Aim of the task
Every line of the entries with the word "them" in it should be shown.

(Dataset entries)
════

-- ==== Sys2Proof/Machine/State.lean ====
section
/-!
DEFINITION. The state of the block: every register, buffer, queue, mode and counter that the spec gives ET6410, as plain data.

Each structure names the chapter it comes from; a field's default is its value after a device reset, as the spec gives it or
as INVENTORY.md says the model chose it. Large arrays are sparse tables (`Tab`): an index the table does not name holds the
default. The pending queue holds the commands that wait, first in, first out.
-/
namespace Sys2Proof.Machine

/-- The reasons a step can stop the machine. No command of the block stops it: every row of the table has an effect or, where
its condition does not hold, leaves the state as it is. The one constructor is raised by nothing; it keeps the type inhabited. -/
inductive Fault where
  /-- Raised by no command (safe). -/
  | never
  deriving DecidableEq, Repr

/-- A command for which the model has no meaning. -/
inductive Refusal where
  /-- Raised by an arm of `exec` whose row has no meaning yet (safe: nothing is claimed of it). -/
  | notModelled (mnemonic : String)
  deriving DecidableEq, Repr
/-! ## Memory -/

/-- Addressed storage: (address, byte) pairs, addresses strictly rising, no byte equal to 0, which an unlisted address reads
as (R516: the reset's wipe leaves zeros). -/
abbrev Mem := List Host.Cell

/-- The canonical form of `Mem`. -/
def Mem.wfFrom : Nat → Mem → Bool
  | _, [] => true
  | lo, (a, b) :: t => decide (lo ≤ a) && decide (b ≠ 0#8) && Mem.wfFrom (a + 1) t

def Mem.wf (m : Mem) : Bool := Mem.wfFrom 0 m

/-! ## Mailboxes (chapter 16) -/

/-- One part of a formed response: the header of Table 16-3 and the payload of this part. -/
structure Part where
  opcode : Half
  tag : Half
  status : Half
  part : Nat
  late : Bool
  elapsed : Word
  payload : List Byte
  deriving DecidableEq, Repr

/-- What a command that has released its checking phase waits for (R404). -/
inductive WaitKind where
  | checking
  | fence
  | smuSettle
  | rangeChange
  | dacSettle
  | measure
  | convert
  | tiuRun
  | selftest
  | bcastPrime
  | calStore
  | adjust
  | ampSheet
  | expClose
  | twinRelease
  | twinReport
  | otherHalf
  | signIndex
  | converter
  | ampTurn
  | ampClaim
  | ampSpan
  | ampRef
  deriving DecidableEq, Repr

/-- A command's target as it was accepted (R43): the cane, the class, the members' handles in member order, the local unit index of
each member held here (none for a member of the twin), and the masked positions. [See R12.] -/
structure Tgt where
  cane : Option Nat := none
  cls : Nat := 8
  handles : List Half := []
  locals : List (Option Nat) := []
  masked : List Nat := []
  perMember : Bool := false
  gang : Bool := false
  deriving DecidableEq, Repr

/-- How Table 2-2 derives a field of a cane's record over its live members: `greatest` and `least` as unsigned numbers, `highest` as a
two's complement one. -/
inductive Derive where
  | or
  | greatest
  | least
  | highest
  deriving DecidableEq, Repr

/-- How a command's record lays itself out (R49, R587): its length, the place of its own flag word, the value of SITE_SAFE in that word,
the fields (place, size) that derive by a rule of their own, the others as first failing, and, for one that holds records of its own (R409), their
size and what stands before them. [DESIGN CHOICE, unsafe: log 117.] -/
structure Layout where
  len : Nat := 0
  flag : Option Nat := none
  safe : Nat := 2 ^ 29
  rules : List (Nat × Nat × Derive) := []
  lead : Nat := 0
  grain : Nat := 0
  deriving DecidableEq, Repr

/-- A waiting command: its target, the unit indices it still waits for, what its members have reported in its record's layout, the
command's own numbers, and when an AMP_CONVERT came to the head of its channels and when it started (R241). -/
structure Wait where
  kind : WaitKind
  tgt : Tgt := {}
  lay : Layout := {}
  units : List Nat := []
  safe : List Nat := []
  reports : Tab (List Byte) := []
  failed : List Nat := []
  nums : List Nat := []
  headNs : Option Nat := none
  startNs : Option Nat := none
  deriving DecidableEq, Repr

/-- How far an outstanding command has come (R396, R403, R407): in the queue, executing or waiting since a time in ns, or
with response parts formed. -/
inductive Phase where
  | queued
  | running (w : Wait) (since : Nat)
  | formed (parts : List Part)
  deriving DecidableEq, Repr

/-- One place in a mailbox's doorbell order. `refusal` marks the MBX_FULL response of the single refusal slot (R397),
`woke` a command that returned the device from IDLE to ACTIVE (R543), `rungNs` the doorbell and `bound` the completion bound in ns, 0 where the
model counts none (R411). -/
structure Entry where
  opcode : Half
  req : Req
  xseq : Option Word := none
  phase : Phase := .queued
  refusal : Bool := false
  woke : Bool := false
  rungNs : Nat := 0
  bound : Nat := 0
  deriving DecidableEq, Repr

/-- A mailbox 0–6 (R395–R398): the request window, the commands in doorbell order, the counters of SYS_MBX_INFO, the
transaction numbers of R427 with the number of sends of the shown part (R428), the half it names in DOUBLE duty (R467), and when the
last command that executed had formed its response, at which the next is at the head (R403, R411). -/
structure Mailbox where
  window : Mem := []
  entries : List Entry := []
  accepted : Word := 0
  fulls : Word := 0
  ignored : Word := 0
  badCrc : Word := 0
  late : Word := 0
  doneXseq : List Word := []
  sends : Nat := 0
  sendNs : Nat := 0
  half : Nat := 0
  formedNs : Nat := 0
  deriving DecidableEq, Repr

/-- Mailbox 7 (R416, R417): the sequence number of the next batch, the entries of the batch shown with the time it was
formed, the batches formed, and the sends of the shown one with the time of the last. [See R19.] -/
structure Outbox where
  batch : Word := 0
  shown : Option (List (List Byte) × Nat) := none
  formed : Word := 0
  sends : Nat := 0
  sendNs : Nat := 0
  deriving DecidableEq, Repr

/-! ## Chain port (chapter 15) -/

/-- A response of Table 15-1: OP always reads NOP. [DESIGN CHOICE, unsafe: log 11.] -/
structure ChainResp where
  cnt : Byte := 0
  addr : BitVec 12 := 0
  data : DWord := 0
  seq : Byte := 0
  flags : Byte := 0
  deriving DecidableEq, Repr

/-- What the next transfer is for this device on a path (R377, R378). A read burst carries the words it read. -/
inductive ChainMode where
  | normal
  | bypass
  | burstRead (f : Byte) (addr : BitVec 12) (seq : Byte) (words : List Word) (flags : Byte)
  | burstWrite (f : Byte) (addr : BitVec 12) (seq : Byte)
  deriving DecidableEq, Repr

/-- One chain path (R387): its response register with what it held before its latest write (R385), RST still to be shown (R375, R376), what
the device of its own put on SDO in the latest transfer, as a value of so many bits sent most significant first (R370, R375, R378), what the
next transfer is, MBX_PTR, and the holding words of its 64-bit pairs by the address of HI (R389). -/
structure ChainPath where
  resp : ChainResp := { flags := 1 }
  earlier : ChainResp := { flags := 1 }
  sent : Option (Nat × Nat) := none
  shift : BitVec 128 := 0
  latch : BitVec 128 := 0
  rst : Bool := true
  mode : ChainMode := .normal
  ptrMbx : Nat := 0
  ptrWin : Bool := false
  ptrOff : Nat := 0
  holding : Tab Word := []
  deriving DecidableEq, Repr

/-- The chain port's own registers of Table 15-5 and the straps (R368). `gapNow` is the GAP against which the next transfer's
gap is checked (R383). [DESIGN CHOICE, unsafe: log 13, 31.] -/
structure Chain where
  front : ChainPath := {}
  window : ChainPath := {}
  devices : Nat := 0
  lead : Nat := 4
  lag : Nat := 4
  gap : Nat := 20
  gapNow : Nat := 20
  stall : Bool := false
  mismatch : Bool := false
  sticky : BitVec 6 := 0
  frames : Word := 0
  pos : BitVec 6 := 0
  last : Bool := false
  twinId : Bool := false
  readData : Word := 0
  deriving DecidableEq, Repr

/-! ## Canes (chapter 2) -/

/-- A cane descriptor (R38, R39) with its mask over the flattened member positions (R48). -/
structure Cane where
  cls : Nat := 0
  gang : Bool := false
  twinSpan : Bool := false
  members : List Half := []
  masked : List Nat := []
  deriving DecidableEq, Repr

/-! ## Hatch (chapter 13) -/

/-- HATCH_LCFG, HATCH_LSTORM and HATCH_LSTAT of one line (Table 13-5), the last notification's microsecond (R339) and the
events held for its end, and when the microsecond began. `recent` holds the times of its latest events, newest first, within the window
of its storm limiter. `events` counts the events that the line has presented (R319): a consumer that waits for a new one compares it
with the count it found, and with that of its `falls` one that waits for its deassertion; `eventNs` is when the last event came. -/
structure Line where
  notify : BitVec 2 := 0
  grpEn : Bool := false
  group : Nat := 0
  clk : Bool := true
  window : Nat := 938
  limit : Nat := 256
  merge : Nat := 0
  cause : Nat := 0
  off : Bool := false
  level : Bool := false
  busyUs : Bool := false
  busyNs : Nat := 0
  recent : List Nat := []
  held : Nat := 0
  heldAssert : Bool := false
  heldTime : Nat := 0
  events : Nat := 0
  falls : Nat := 0
  eventNs : Option Nat := none
  deriving DecidableEq, Repr

/-- A relay (R328), with when it took its pending pulse. -/
structure Relay where
  mode : Nat := 0
  out : Nat := 0
  delay : Nat := 0
  src : List Nat := []
  pending : Bool := false
  pendNs : Nat := 0
  merge : Nat := 0
  deriving DecidableEq, Repr

/-- A counter (R329). -/
structure Counter where
  mode : Nat := 0
  out : Nat := 0
  thresh : Nat := 0
  src : List Nat := []
  count : Nat := 0
  stopped : Bool := false
  merge : Nat := 0
  deriving DecidableEq, Repr

/-- A group switch input GRP_ON or GRP_OFF (R326). -/
structure Switch where
  on : Bool := false
  src : List Nat := []
  merge : Nat := 0
  deriving DecidableEq, Repr

/-- The device's part of Hatch: lines by identifier (gather lines by gather × 16 + line), forwards, tasks, groups, HATCH_HALTN,
the received HALT_N, the card's inputs, and the event notification queue with EVQ_LOST (R19). -/
structure Hatch where
  lines : Tab Line := []
  tileFwd : Tab DWord := []
  trigIn : Tab Half := []
  trigOut : Tab Half := []
  devProd : Tab DWord := []
  devProdOut : Nat := 0
  relays : Tab Relay := []
  counters : Tab Counter := []
  grpOn : Tab Switch := []
  grpOff : Tab Switch := []
  groupsOff : List Nat := []
  haltnOut : Bool := false
  haltnIn : Bool := false
  haltnLow : Bool := false
  trigBall : Tab Nat := []
  progEvt : Tab Nat := []
  inflight : Tab Nat := []
  queue : List (List Byte) := []
  evqLost : Nat := 0
  deriving DecidableEq, Repr

/-- A gather's part of Hatch: HATCH_GPROD (MASK, COND), HATCH_FWD, HATCH_HALT, the event-input selections and those that wait
for the next granule boundary (R340), the producers' present outputs, the halt input's level, and the canes that the last HATCH_BIND and the one
whose selections are in force named (R42). -/
structure GHatch where
  mask : Tab Half := []
  cond : Tab Nat := []
  up : Half := 0
  up16 : BitVec 15 := 0
  acc : BitVec 3 := 0
  evt : Tab Nat := []
  evtNext : Option (Tab Nat) := none
  out : Nat := 0
  haltIn : Bool := false
  cane : Option Nat := none
  evtCane : Option Nat := none
  deriving DecidableEq, Repr

/-! ## Faults (chapter 19) -/

/-- A fault record (Table 19-6). -/
structure Rec where
  src : Half
  scope : Half
  real : Bool := false
  injected : Bool := false
  ack : Bool := false
  logged : Bool := false
  react : Nat := 0
  count : Nat := 0
  time : Nat := 0
  tick : Word := 0
  detail : Word := 0
  seq : Nat := 0
  deriving DecidableEq, Repr

/-- The collector (R492–R504): records in SEQ order, FLT_CFG, FLT_STATUS.LOST, LAST_SRC, the causes now asserted, Anneal and
the processor held in reset; and, outside the reset's reach, the MRAM fault log, the class D latch with its records, and the
time of the last LOCKSTEP (R488, R493). -/
structure Faults where
  recs : List Rec := []
  nextSeq : Nat := 0
  wdog : Nat := 10
  replay : Bool := true
  alertEn : Bool := true
  lost : Nat := 0
  lastSrc : Half := 0
  causes : List (Half × Half) := []
  anneal : Bool := false
  held : Bool := false
  log : List Rec := []
  dLatch : List Rec := []
  lockstepS : Option Nat := none
  deriving DecidableEq, Repr
/-! ## Strokes (chapters 3, 4, 5) -/

/-- The timing of one pin in a timing set (Table 3-6). -/
structure PinTiming where
  fmt : Nat := 0
  dOn : Nat := 0
  dData : Nat := 0
  dRet : Nat := 0
  dOff : Nat := 0
  sOpen : Nat := 0
  sClose : Nat := 0
  deriving DecidableEq, Repr

/-- A loaded timing set: PERIOD in 1/65,536 of a unit, and the sixteen pins. -/
structure TSet where
  period : Nat := 0
  pins : List PinTiming := []
  deriving DecidableEq, Repr

/-- Where a resolution ends (R67, R68, R74, R134): a stroke that runs vectors, a HALT with its reason, the 16th zero-duration
stroke, or a microcode fault. -/
inductive ResOut where
  | vec
  | halt (reason : Nat)
  | spin
  | ucode (src : Half)
  deriving DecidableEq, Repr

/-- A resolved successor or target: the stroke reached, the microwords it cost, the loop counters, return stack and W as the
chain leaves them, how many COMMIT skips it passed (R68), how many RDV_NONE it met (R73), the flags that a patch's SETF named, and the
marker requests of its POST, each with its stroke (R131). -/
structure Resolved where
  idx : Nat
  out : ResOut
  cost : Nat
  loops : Tab Nat
  stack : List Nat
  w : Nat
  ckpts : Nat
  rdvNone : Nat
  setf : List Nat
  posts : List (Nat × Nat) := []
  deriving DecidableEq, Repr
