/-! ## A gather's producers onto its lines -/

/-- Re-evaluate a gather's level producers: each that turns active, and each pulse, is one event on every line its mask enables. Answers the
wave with these lines added. -/
def State.collect (acc : State × Tab Nat) (g : Nat) (pulses : List Nat) : State × Tab Nat :=
  let (s, w) := acc
  let G := s.gather g
  let now := G.producers s.frozen
  let old := G.hatch.out
  let ev := ((List.range 43).filter fun i => now.testBit i && !old.testBit i) ++ (if G.safe.on || s.frozen then [] else pulses)
  let ch := (List.range 43).filter fun i => now.testBit i != old.testBit i
  let linesOf := fun i => ((List.range 16).filter fun k => (Tab.get 0#16 G.hatch.mask i).getLsbD k).map (lineG g)
  let w := ch.foldl (fun w i => touch w (linesOf i)) w
  let w := ev.foldl (fun w i => addEvents w (linesOf i)) w
  (if now == old then s else s.setG g { G with hatch := { G.hatch with out := now } }, w)

/-- What a wave has collected, if anything, is followed. -/
def State.follow (s : State) (w : Tab Nat) : State := if w.isEmpty then s else s.propagate w

/-- Put a number into a list in rising order, once. -/
def insertNat (n : Nat) : List Nat → List Nat
  | [] => [n]
  | x :: xs => if n < x then n :: x :: xs else if n == x then x :: xs else x :: insertNat n xs

/-- The events of some gathers' pulse producers at one PCLK edge are one wave. -/
def State.presentAt (gs : List Nat) (s : State) (edge : Nat) : State :=
  let acc := gs.foldl (fun (acc : State × Tab Nat) g =>
    State.collect acc g ((acc.1.gather g).play.pulses.filterMap fun p => if p.1 == edge then some p.2 else none)) (s, [])
  acc.1.follow acc.2

/-- Present what some gathers' pulse producers have waiting, edge by edge. -/
def State.present (s : State) (gs : List Nat) : State :=
  let edges := (gs.flatMap fun g => (s.gather g).play.pulses.map (·.1)).foldl (fun l n => insertNat n l) []
  if edges.isEmpty then s
  else forAll gs (fun s g => s.modPlay g fun y => { y with pulses := [] }) (edges.foldl (State.presentAt gs) s)

/-- The level producers of some gathers, as one wave. -/
def State.syncProducers (s : State) (gs : List Nat) : State :=
  let acc := gs.foldl (fun (acc : State × Tab Nat) g => State.collect acc g []) (s, [])
  acc.1.follow acc.2

/-- Re-evaluate the device's level producers and present device pulses (time-compare matches). -/
def State.syncDevice (s : State) (pulses : List Nat) : State :=
  let now := s.devProducers
  let old := s.hatch.devProdOut
  if now == old && pulses.isEmpty then s
  else
    let ev := ((List.range 21).filter fun i => now.testBit i && !old.testBit i) ++ pulses
    let ch := (List.range 21).filter fun i => now.testBit i != old.testBit i
    let linesOf := fun i => ((List.range 64).filter fun d => (Tab.get 0#64 s.hatch.devProd i).getLsbD d && d != 15).map lineD
    let w := ch.foldl (fun w i => touch w (linesOf i)) []
    let w := ev.foldl (fun w i => addEvents w (linesOf i)) w
    (s.setHatch { s.hatch with devProdOut := now }).propagate w

/-! ## Halting (R83, R84, R87, R112, R125, R334, R336) -/

/-- A pin's HALT_STATE applied (R83): OFF, KEEP or TERM. A tripped pin or one with its driver off stays as it is (R162), and an isolated one
until its switch has closed (R348). [DEDUCED, unsafe: log 61.] -/
def Pin.toHaltState (x : Pin) (hs : Nat) : Pin :=
  let powered := !(x.parked || x.oc || x.claimed || !x.cfg.getLsbD 2)
  let want := match hs with | 0 => Drive.off | 2 => if powered then .vt else .off | _ => x.want
  let x := { x with want := want, vDrive := want != .off }
  if x.tripped || x.iso then x else { x with drive := want }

════

Task result
size and what stands before them. [DESIGN CHOICE, unsafe: log 117.] -/
chain leaves them, how many COMMIT skips it passed (R68), how many RDV_NONE it met (R73), the flags that a patch's SETF named, and the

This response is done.